## Data to use:
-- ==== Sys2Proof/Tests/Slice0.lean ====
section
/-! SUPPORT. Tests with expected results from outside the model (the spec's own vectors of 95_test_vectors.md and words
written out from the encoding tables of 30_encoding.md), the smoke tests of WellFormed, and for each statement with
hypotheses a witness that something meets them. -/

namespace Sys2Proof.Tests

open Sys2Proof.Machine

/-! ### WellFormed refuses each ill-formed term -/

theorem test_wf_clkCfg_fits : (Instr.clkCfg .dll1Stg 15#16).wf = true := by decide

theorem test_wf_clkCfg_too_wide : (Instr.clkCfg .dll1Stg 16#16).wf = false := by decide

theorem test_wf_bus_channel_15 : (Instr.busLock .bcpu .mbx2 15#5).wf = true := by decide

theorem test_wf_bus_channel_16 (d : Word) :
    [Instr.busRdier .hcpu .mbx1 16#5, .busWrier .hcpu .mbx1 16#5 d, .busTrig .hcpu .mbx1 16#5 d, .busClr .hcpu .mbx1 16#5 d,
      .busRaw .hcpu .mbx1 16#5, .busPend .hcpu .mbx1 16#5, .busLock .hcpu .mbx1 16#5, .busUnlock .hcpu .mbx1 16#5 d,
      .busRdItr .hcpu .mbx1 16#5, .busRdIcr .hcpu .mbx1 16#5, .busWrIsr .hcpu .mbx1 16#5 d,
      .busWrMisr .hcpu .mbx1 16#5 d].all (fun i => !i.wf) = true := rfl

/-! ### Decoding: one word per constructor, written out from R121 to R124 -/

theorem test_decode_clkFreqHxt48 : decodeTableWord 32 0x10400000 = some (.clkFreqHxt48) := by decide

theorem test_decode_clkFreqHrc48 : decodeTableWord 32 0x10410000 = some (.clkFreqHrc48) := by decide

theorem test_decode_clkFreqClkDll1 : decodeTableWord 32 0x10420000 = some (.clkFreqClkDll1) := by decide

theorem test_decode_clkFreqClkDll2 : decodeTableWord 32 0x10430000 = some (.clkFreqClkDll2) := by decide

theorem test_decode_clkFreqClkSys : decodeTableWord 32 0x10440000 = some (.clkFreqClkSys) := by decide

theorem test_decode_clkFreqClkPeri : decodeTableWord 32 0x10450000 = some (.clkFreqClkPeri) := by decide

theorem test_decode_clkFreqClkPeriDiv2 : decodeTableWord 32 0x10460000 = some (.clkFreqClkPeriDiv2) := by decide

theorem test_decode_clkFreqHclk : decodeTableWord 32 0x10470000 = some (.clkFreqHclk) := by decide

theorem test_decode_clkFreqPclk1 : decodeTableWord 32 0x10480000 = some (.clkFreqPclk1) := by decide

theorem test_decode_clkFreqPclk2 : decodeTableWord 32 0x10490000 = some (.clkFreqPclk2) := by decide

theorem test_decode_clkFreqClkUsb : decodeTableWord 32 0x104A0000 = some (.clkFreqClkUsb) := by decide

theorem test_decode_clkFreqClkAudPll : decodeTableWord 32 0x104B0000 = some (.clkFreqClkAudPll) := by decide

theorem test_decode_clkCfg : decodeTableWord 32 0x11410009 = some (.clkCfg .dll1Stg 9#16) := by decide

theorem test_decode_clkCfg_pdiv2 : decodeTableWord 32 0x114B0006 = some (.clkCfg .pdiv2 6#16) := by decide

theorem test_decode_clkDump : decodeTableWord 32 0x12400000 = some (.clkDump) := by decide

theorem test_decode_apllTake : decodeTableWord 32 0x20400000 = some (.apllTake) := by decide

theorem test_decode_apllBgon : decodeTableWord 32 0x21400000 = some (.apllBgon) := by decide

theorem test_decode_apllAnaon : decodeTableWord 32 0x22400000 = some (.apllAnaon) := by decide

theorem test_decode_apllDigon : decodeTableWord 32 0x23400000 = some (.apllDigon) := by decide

...

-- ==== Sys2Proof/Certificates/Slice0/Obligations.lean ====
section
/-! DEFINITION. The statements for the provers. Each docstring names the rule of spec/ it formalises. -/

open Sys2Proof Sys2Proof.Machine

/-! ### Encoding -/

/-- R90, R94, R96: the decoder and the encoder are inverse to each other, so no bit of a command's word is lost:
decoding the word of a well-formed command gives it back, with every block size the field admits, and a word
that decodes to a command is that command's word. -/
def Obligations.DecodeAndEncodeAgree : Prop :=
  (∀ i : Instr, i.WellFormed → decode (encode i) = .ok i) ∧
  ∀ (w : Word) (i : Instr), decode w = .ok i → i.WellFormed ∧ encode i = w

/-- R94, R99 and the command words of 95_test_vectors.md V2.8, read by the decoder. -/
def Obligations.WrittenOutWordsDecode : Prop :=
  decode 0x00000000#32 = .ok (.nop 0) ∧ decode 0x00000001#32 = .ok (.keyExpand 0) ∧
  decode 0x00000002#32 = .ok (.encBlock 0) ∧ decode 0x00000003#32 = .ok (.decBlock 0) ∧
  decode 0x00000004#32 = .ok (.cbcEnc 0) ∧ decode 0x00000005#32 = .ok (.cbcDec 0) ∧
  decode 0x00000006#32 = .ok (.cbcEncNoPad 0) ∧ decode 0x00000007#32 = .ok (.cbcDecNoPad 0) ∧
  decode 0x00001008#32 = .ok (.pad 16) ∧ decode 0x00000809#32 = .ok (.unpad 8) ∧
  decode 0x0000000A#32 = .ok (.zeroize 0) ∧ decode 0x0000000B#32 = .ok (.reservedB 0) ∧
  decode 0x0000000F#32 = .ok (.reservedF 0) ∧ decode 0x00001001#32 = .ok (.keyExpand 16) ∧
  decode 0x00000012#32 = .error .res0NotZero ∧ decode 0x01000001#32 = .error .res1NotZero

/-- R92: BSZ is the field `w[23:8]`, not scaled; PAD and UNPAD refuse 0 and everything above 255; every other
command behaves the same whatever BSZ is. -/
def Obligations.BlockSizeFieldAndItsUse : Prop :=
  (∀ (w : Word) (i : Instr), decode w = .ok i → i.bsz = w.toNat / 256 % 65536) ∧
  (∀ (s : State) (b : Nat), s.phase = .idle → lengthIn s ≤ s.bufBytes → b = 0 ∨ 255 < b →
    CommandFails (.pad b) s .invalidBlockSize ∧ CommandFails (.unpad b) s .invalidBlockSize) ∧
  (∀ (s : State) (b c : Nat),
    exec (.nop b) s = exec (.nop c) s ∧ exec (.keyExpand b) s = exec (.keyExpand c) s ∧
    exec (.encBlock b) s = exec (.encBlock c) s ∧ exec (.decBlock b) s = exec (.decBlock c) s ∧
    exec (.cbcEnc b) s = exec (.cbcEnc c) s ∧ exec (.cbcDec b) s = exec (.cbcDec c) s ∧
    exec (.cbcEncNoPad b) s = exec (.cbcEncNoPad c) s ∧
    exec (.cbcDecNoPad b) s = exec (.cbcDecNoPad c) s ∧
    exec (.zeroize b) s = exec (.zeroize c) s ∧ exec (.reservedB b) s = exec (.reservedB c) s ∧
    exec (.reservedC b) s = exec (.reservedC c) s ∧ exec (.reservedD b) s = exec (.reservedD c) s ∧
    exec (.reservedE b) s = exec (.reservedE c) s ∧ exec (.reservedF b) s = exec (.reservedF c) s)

## Instructions to follow:
In the listing above, find the line with "ill-formed term -/" and the line with "theorem test_wf_clkCfg_too_wide : (Instr.clkCfg"; output exactly those lines and all lines between them.

## Output for this task:
/-! ### WellFormed refuses each ill-formed term -/

theorem test_wf_clkCfg_fits : (Instr.clkCfg .dll1Stg 15#16).wf = true := by decide

theorem test_wf_clkCfg_too_wide : (Instr.clkCfg .dll1Stg 16#16).wf = false := by decide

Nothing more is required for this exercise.